→ **WHAT NEEDS TO BE DONE**: Only one stretch of the listing below is wanted. Give it again exactly, from the line with "they were. -/" through the line with "else raise .illegalCommand .capacity 0x02#8".

→ **DATA IN THIS EXERCISE**:
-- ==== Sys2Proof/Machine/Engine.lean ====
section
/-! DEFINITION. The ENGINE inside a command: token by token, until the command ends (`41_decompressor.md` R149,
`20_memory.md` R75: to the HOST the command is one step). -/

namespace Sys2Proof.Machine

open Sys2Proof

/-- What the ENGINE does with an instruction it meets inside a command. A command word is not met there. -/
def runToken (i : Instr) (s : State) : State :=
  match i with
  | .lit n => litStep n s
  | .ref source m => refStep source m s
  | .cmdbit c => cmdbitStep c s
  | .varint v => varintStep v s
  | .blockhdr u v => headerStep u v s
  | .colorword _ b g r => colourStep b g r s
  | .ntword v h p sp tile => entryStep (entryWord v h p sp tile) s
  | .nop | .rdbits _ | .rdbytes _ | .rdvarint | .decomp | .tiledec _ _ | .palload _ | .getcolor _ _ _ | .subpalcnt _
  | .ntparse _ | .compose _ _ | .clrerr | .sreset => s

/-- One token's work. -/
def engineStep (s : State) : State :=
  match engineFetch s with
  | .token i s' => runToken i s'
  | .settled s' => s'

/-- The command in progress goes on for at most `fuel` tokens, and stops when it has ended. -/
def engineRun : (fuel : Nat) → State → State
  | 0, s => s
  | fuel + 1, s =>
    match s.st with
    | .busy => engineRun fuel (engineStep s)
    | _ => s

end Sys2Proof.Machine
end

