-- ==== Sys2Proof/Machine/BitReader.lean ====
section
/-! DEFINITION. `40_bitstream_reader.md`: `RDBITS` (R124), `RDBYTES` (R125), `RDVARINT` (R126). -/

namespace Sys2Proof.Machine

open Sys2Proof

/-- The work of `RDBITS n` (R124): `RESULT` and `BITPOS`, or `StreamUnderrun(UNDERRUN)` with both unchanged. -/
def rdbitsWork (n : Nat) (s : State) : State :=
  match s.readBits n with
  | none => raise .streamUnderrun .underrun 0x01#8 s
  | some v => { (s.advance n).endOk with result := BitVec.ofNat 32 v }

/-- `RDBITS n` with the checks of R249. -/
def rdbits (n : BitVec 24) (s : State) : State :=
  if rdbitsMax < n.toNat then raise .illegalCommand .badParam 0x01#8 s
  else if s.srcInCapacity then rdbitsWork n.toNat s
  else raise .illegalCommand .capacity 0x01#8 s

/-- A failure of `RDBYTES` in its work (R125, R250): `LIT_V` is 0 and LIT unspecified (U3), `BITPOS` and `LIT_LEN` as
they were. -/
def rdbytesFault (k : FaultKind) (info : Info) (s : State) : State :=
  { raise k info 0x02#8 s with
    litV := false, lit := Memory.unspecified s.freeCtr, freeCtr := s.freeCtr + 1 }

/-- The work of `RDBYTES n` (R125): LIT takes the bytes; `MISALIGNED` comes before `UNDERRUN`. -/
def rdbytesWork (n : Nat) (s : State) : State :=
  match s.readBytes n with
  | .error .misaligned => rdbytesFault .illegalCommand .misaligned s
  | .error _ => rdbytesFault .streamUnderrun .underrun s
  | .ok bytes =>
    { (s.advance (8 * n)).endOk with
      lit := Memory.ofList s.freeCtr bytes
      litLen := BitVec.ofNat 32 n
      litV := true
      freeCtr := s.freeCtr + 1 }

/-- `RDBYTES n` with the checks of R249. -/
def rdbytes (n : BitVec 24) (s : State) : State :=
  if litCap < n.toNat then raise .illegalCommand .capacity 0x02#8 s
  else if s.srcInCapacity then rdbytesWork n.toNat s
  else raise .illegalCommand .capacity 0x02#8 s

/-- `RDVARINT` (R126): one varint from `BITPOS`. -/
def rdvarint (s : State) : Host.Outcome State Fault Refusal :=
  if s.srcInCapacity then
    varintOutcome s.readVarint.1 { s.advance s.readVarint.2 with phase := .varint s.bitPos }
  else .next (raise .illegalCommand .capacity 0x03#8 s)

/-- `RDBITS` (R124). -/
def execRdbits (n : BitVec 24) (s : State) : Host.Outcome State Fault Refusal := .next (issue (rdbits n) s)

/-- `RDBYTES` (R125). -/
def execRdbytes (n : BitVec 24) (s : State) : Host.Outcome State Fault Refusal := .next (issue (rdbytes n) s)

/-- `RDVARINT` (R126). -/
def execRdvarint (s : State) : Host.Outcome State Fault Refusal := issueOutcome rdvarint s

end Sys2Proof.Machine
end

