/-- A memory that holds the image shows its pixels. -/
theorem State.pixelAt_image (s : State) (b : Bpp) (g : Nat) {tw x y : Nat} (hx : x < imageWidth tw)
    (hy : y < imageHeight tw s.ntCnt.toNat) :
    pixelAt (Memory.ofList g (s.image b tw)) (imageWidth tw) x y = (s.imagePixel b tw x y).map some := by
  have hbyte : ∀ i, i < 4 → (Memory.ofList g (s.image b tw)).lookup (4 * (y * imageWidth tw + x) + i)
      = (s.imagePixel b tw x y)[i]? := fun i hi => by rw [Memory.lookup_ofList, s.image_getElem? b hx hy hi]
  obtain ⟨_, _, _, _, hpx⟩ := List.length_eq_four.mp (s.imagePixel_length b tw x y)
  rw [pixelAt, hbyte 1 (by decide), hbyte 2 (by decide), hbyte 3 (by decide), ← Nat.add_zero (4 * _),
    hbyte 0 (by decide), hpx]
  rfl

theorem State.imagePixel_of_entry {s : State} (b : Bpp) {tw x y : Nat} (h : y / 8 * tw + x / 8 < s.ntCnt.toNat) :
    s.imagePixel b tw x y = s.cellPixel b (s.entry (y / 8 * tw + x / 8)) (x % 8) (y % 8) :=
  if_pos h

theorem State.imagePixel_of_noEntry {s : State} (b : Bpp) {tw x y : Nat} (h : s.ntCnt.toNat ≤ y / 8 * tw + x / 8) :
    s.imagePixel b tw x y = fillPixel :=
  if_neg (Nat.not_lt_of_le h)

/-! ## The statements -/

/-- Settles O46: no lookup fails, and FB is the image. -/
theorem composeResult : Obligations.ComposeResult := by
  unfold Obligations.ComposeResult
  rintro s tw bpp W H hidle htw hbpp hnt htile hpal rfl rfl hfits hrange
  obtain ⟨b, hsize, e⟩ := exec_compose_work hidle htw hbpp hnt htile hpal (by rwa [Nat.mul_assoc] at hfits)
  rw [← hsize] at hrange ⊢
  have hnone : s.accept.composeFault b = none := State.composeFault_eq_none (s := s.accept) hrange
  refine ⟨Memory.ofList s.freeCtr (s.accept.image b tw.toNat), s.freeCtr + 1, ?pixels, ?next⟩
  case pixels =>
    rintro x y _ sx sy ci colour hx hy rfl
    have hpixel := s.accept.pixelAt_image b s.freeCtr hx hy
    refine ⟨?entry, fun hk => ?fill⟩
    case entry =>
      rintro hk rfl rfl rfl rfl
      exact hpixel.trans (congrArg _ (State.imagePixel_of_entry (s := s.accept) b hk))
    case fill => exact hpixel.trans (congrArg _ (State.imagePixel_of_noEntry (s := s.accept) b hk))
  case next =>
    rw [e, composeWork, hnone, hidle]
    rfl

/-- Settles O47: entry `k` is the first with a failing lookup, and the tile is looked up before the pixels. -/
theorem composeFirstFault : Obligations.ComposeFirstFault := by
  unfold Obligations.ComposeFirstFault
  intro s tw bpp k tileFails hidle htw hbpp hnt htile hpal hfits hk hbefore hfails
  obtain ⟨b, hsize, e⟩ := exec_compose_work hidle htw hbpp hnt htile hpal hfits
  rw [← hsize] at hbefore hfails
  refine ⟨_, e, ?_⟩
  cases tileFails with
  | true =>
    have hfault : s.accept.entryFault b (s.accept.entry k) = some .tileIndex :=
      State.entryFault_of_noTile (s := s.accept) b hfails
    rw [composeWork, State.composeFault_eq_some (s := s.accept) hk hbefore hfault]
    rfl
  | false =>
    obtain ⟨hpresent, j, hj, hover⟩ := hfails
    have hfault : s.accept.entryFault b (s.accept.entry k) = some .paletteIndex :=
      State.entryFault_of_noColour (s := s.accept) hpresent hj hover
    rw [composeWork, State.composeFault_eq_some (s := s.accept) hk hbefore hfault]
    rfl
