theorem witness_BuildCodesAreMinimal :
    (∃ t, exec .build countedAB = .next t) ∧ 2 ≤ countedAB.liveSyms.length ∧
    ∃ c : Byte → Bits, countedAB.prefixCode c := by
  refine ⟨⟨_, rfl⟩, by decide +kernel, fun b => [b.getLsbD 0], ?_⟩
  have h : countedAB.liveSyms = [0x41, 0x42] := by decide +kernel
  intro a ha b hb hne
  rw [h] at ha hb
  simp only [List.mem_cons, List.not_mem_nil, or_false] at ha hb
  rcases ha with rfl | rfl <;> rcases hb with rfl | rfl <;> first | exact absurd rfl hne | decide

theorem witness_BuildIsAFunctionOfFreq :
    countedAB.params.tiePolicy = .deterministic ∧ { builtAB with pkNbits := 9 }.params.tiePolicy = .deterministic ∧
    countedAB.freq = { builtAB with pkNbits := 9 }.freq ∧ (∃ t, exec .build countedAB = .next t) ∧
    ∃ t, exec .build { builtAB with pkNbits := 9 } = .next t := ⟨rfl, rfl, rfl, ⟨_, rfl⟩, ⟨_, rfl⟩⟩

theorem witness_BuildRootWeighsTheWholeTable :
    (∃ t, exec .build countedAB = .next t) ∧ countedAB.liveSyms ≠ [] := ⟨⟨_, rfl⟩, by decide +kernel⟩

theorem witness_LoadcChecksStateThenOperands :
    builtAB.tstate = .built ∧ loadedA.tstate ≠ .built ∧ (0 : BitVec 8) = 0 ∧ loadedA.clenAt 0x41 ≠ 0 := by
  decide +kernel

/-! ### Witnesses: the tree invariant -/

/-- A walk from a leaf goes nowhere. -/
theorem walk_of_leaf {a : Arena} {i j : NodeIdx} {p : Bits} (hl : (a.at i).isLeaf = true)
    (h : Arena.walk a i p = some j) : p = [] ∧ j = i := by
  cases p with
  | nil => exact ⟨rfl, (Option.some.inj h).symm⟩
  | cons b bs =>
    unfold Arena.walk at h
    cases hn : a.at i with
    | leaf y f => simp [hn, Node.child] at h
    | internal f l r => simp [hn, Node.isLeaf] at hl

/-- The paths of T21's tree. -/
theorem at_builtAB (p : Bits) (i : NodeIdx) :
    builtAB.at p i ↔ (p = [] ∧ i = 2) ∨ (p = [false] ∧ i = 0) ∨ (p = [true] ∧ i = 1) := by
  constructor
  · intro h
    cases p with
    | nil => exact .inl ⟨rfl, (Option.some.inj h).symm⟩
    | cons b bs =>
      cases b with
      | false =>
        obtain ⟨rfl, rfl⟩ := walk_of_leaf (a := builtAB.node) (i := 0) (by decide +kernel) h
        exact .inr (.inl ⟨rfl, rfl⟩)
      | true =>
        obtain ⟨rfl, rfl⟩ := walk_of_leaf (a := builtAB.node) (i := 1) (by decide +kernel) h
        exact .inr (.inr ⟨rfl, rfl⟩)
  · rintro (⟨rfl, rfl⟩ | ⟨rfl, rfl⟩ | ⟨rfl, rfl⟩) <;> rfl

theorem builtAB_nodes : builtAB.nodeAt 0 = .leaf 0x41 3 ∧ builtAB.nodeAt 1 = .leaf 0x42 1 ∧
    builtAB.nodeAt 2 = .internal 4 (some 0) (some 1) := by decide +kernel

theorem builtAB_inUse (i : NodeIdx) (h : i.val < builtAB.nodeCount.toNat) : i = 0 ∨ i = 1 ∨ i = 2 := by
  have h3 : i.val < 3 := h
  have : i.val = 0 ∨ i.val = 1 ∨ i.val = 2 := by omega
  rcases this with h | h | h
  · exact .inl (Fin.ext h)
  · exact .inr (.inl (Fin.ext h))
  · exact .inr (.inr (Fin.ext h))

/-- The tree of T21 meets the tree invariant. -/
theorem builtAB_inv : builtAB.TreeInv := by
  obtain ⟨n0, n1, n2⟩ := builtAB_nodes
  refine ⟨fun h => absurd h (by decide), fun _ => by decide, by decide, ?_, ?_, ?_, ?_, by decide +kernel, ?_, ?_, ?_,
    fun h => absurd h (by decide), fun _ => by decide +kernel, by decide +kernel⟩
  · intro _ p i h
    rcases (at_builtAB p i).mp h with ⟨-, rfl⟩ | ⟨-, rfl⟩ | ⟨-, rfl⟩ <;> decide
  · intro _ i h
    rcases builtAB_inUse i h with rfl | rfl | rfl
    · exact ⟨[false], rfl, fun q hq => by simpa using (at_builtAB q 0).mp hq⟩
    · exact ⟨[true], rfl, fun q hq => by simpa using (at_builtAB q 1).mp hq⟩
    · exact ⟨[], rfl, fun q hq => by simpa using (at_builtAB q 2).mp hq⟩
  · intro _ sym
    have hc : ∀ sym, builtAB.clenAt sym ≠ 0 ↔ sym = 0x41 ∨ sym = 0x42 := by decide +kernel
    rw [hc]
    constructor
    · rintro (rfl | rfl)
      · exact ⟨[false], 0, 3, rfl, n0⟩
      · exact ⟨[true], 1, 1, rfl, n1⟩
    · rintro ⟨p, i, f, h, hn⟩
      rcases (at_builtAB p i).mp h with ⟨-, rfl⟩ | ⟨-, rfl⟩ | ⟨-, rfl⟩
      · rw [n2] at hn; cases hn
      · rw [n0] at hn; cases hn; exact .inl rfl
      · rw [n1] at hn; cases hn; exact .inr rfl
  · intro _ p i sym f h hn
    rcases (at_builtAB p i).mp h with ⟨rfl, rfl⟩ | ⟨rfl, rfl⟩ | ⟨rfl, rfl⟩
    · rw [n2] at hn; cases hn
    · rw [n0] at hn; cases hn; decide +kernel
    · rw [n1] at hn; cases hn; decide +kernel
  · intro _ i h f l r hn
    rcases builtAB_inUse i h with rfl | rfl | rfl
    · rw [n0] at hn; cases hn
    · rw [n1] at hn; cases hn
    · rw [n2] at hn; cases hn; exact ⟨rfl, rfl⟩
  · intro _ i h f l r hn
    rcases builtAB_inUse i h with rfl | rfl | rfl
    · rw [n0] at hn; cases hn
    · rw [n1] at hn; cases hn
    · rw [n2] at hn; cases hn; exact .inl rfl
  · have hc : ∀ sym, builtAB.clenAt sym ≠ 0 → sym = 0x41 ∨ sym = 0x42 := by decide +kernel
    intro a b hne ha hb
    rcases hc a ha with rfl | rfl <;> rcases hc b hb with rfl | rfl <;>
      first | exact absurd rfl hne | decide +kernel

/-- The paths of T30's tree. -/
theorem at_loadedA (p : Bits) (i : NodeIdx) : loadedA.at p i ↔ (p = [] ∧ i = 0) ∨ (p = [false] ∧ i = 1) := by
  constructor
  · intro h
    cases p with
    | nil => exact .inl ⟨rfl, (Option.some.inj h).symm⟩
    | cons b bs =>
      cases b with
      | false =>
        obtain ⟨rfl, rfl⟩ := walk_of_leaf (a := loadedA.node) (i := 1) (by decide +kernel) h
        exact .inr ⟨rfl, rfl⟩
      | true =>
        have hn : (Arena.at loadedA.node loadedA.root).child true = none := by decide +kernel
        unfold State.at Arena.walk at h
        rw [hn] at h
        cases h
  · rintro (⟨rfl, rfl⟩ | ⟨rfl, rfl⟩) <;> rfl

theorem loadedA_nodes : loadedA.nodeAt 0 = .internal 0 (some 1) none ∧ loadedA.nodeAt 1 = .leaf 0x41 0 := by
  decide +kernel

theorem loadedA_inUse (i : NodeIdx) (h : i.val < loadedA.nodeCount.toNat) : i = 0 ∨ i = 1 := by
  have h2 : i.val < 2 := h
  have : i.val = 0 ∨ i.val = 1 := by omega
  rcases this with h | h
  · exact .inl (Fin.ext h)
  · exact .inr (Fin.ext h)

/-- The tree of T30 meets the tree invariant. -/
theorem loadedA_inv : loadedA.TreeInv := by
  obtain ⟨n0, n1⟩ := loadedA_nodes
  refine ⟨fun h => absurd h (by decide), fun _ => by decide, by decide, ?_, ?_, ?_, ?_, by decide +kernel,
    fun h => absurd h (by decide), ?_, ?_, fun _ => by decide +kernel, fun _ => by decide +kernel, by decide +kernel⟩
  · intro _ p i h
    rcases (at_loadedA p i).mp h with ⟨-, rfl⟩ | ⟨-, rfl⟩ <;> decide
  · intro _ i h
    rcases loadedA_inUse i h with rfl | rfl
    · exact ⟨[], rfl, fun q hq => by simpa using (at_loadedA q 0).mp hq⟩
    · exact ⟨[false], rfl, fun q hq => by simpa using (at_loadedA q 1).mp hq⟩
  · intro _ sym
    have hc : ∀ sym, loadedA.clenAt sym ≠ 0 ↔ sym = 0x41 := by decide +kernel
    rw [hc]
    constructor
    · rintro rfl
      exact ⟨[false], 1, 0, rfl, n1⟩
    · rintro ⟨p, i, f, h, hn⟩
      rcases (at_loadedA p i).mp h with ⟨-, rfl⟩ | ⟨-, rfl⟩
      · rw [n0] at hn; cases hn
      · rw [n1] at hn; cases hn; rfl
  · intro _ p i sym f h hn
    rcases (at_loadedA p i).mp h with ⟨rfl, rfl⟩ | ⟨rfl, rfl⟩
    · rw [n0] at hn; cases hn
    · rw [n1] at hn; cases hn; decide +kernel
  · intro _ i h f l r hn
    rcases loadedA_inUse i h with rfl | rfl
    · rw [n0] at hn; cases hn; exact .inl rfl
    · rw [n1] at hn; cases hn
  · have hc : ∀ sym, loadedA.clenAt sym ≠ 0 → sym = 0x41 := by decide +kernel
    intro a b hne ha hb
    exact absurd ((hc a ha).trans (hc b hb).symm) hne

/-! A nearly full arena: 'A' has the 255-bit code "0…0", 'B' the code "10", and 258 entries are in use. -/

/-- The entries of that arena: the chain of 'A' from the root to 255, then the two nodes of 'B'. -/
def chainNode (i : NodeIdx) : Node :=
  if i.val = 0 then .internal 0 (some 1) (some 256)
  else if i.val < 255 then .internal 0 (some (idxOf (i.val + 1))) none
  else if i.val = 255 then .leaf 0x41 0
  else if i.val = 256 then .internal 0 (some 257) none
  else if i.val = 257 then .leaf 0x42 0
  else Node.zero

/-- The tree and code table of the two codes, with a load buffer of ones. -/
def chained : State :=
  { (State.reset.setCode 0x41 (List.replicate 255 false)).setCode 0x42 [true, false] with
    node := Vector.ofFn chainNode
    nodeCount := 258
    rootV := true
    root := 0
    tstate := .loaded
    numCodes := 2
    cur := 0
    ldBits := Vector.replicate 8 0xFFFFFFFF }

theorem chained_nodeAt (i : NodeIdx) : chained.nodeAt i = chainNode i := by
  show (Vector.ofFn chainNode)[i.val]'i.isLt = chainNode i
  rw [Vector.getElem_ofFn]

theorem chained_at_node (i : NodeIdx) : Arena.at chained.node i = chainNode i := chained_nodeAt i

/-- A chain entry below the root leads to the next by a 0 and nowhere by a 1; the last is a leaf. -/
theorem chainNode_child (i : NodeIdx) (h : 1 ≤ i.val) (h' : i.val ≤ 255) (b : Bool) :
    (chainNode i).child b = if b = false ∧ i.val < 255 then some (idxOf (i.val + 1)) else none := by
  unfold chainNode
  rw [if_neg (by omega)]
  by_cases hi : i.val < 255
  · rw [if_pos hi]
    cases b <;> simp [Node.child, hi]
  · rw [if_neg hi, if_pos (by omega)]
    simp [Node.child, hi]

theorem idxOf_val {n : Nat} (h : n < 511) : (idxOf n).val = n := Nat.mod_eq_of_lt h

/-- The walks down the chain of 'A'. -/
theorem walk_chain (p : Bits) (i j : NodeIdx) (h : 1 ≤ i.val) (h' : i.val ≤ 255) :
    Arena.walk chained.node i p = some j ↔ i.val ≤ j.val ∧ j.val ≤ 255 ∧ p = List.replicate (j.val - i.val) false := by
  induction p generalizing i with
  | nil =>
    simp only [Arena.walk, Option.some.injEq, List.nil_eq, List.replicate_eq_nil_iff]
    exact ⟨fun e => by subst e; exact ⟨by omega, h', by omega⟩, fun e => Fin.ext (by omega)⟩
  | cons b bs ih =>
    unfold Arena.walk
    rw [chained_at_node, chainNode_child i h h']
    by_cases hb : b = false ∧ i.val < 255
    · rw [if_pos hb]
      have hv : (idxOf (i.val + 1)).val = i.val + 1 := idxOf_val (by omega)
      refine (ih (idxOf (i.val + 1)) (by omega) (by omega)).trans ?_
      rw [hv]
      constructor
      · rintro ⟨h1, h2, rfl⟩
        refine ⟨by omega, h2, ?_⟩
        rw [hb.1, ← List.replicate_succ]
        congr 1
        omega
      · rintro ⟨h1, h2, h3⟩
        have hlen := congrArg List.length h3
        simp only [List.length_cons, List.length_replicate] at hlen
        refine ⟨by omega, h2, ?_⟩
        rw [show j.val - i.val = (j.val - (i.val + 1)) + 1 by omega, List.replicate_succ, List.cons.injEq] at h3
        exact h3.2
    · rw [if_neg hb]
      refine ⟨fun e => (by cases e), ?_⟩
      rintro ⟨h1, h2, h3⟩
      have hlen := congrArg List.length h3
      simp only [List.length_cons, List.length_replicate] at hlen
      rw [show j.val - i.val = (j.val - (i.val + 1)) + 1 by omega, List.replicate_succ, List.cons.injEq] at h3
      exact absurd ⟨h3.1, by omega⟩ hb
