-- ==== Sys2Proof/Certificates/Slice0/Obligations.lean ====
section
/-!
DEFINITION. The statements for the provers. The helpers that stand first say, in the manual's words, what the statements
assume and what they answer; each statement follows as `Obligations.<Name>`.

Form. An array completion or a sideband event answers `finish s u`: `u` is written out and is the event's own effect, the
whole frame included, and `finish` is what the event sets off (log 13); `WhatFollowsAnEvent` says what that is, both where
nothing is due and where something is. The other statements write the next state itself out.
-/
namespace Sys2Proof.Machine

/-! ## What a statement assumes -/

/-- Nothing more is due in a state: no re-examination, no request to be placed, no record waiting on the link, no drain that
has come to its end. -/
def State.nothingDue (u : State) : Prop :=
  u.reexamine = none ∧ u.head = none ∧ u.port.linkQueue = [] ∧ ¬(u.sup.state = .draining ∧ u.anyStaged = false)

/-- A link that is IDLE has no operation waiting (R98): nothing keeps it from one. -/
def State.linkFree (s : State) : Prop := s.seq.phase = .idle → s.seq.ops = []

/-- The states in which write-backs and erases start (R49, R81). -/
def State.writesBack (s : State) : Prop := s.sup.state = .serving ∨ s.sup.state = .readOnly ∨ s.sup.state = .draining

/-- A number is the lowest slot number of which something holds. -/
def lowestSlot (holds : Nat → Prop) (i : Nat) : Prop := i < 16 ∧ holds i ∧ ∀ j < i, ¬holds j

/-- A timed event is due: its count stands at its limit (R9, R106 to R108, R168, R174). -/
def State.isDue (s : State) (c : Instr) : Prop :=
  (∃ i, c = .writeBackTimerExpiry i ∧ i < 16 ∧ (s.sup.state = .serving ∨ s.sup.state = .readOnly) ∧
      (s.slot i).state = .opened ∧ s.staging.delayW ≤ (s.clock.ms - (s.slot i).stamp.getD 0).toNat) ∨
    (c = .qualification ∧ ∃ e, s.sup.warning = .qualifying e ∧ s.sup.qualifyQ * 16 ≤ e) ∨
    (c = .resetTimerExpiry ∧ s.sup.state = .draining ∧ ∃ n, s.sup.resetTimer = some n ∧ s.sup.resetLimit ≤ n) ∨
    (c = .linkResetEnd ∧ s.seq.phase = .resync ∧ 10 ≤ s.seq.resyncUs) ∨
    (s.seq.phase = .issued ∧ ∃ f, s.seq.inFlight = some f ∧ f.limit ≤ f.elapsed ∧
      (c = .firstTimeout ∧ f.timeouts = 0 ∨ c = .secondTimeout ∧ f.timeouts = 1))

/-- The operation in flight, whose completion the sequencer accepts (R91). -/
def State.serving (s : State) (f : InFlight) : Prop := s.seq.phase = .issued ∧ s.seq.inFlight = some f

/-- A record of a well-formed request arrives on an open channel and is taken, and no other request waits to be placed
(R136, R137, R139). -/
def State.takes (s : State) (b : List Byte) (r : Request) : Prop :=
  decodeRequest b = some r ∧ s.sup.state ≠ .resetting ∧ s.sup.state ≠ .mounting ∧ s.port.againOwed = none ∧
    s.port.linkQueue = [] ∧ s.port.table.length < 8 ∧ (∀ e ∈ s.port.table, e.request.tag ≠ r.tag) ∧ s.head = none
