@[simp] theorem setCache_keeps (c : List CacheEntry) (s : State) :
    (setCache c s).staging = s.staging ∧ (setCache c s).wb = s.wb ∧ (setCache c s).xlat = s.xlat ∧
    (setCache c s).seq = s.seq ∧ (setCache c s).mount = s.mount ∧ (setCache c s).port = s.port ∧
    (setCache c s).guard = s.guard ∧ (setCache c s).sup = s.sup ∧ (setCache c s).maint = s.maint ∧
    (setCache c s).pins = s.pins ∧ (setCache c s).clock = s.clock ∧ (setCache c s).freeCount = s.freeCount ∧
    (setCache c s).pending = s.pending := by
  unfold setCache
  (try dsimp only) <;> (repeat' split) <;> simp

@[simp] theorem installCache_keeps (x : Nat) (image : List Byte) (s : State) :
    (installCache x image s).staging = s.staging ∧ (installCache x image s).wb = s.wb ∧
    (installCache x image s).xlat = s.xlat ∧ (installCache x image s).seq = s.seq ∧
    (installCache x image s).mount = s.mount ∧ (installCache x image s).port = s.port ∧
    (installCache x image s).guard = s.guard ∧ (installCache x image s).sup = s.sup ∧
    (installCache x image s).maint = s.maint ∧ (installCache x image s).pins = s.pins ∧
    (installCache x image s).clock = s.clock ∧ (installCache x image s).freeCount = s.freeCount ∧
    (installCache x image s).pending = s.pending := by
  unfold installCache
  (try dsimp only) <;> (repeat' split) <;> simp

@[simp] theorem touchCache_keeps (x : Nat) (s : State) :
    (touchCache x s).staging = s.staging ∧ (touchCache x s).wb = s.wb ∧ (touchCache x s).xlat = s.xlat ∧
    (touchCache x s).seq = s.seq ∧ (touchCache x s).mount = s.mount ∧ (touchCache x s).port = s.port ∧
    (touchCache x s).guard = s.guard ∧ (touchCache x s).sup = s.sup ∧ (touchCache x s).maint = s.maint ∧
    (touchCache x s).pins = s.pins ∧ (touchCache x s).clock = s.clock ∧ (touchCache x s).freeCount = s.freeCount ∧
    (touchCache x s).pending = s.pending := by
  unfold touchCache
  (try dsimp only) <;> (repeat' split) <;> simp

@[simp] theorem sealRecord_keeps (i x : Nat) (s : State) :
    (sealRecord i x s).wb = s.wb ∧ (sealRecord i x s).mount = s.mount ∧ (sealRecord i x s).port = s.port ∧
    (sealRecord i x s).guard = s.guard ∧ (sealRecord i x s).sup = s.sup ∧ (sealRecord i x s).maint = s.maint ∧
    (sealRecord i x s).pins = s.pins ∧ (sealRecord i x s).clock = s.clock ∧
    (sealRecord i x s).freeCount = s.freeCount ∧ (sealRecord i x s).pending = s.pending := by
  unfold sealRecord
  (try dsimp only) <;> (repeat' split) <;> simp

→ **TASK RESULT**:
they were. -/
def rdbytesFault (k : FaultKind) (info : Info) (s : State) : State :=
  { raise k info 0x02#8 s with
    litV := false, lit := Memory.unspecified s.freeCtr, freeCtr := s.freeCtr + 1 }

/-- The work of `RDBYTES n` (R125): LIT takes the bytes; `MISALIGNED` comes before `UNDERRUN`. -/
def rdbytesWork (n : Nat) (s : State) : State :=
  match s.readBytes n with
  | .error .misaligned => rdbytesFault .illegalCommand .misaligned s
  | .error _ => rdbytesFault .streamUnderrun .underrun s
  | .ok bytes =>
    { (s.advance (8 * n)).endOk with
      lit := Memory.ofList s.freeCtr bytes
      litLen := BitVec.ofNat 32 n
      litV := true
      freeCtr := s.freeCtr + 1 }

/-- `RDBYTES n` with the checks of R249. -/
def rdbytes (n : BitVec 24) (s : State) : State :=
  if litCap < n.toNat then raise .illegalCommand .capacity 0x02#8 s
  else if s.srcInCapacity then rdbytesWork n.toNat s
  else raise .illegalCommand .capacity 0x02#8 s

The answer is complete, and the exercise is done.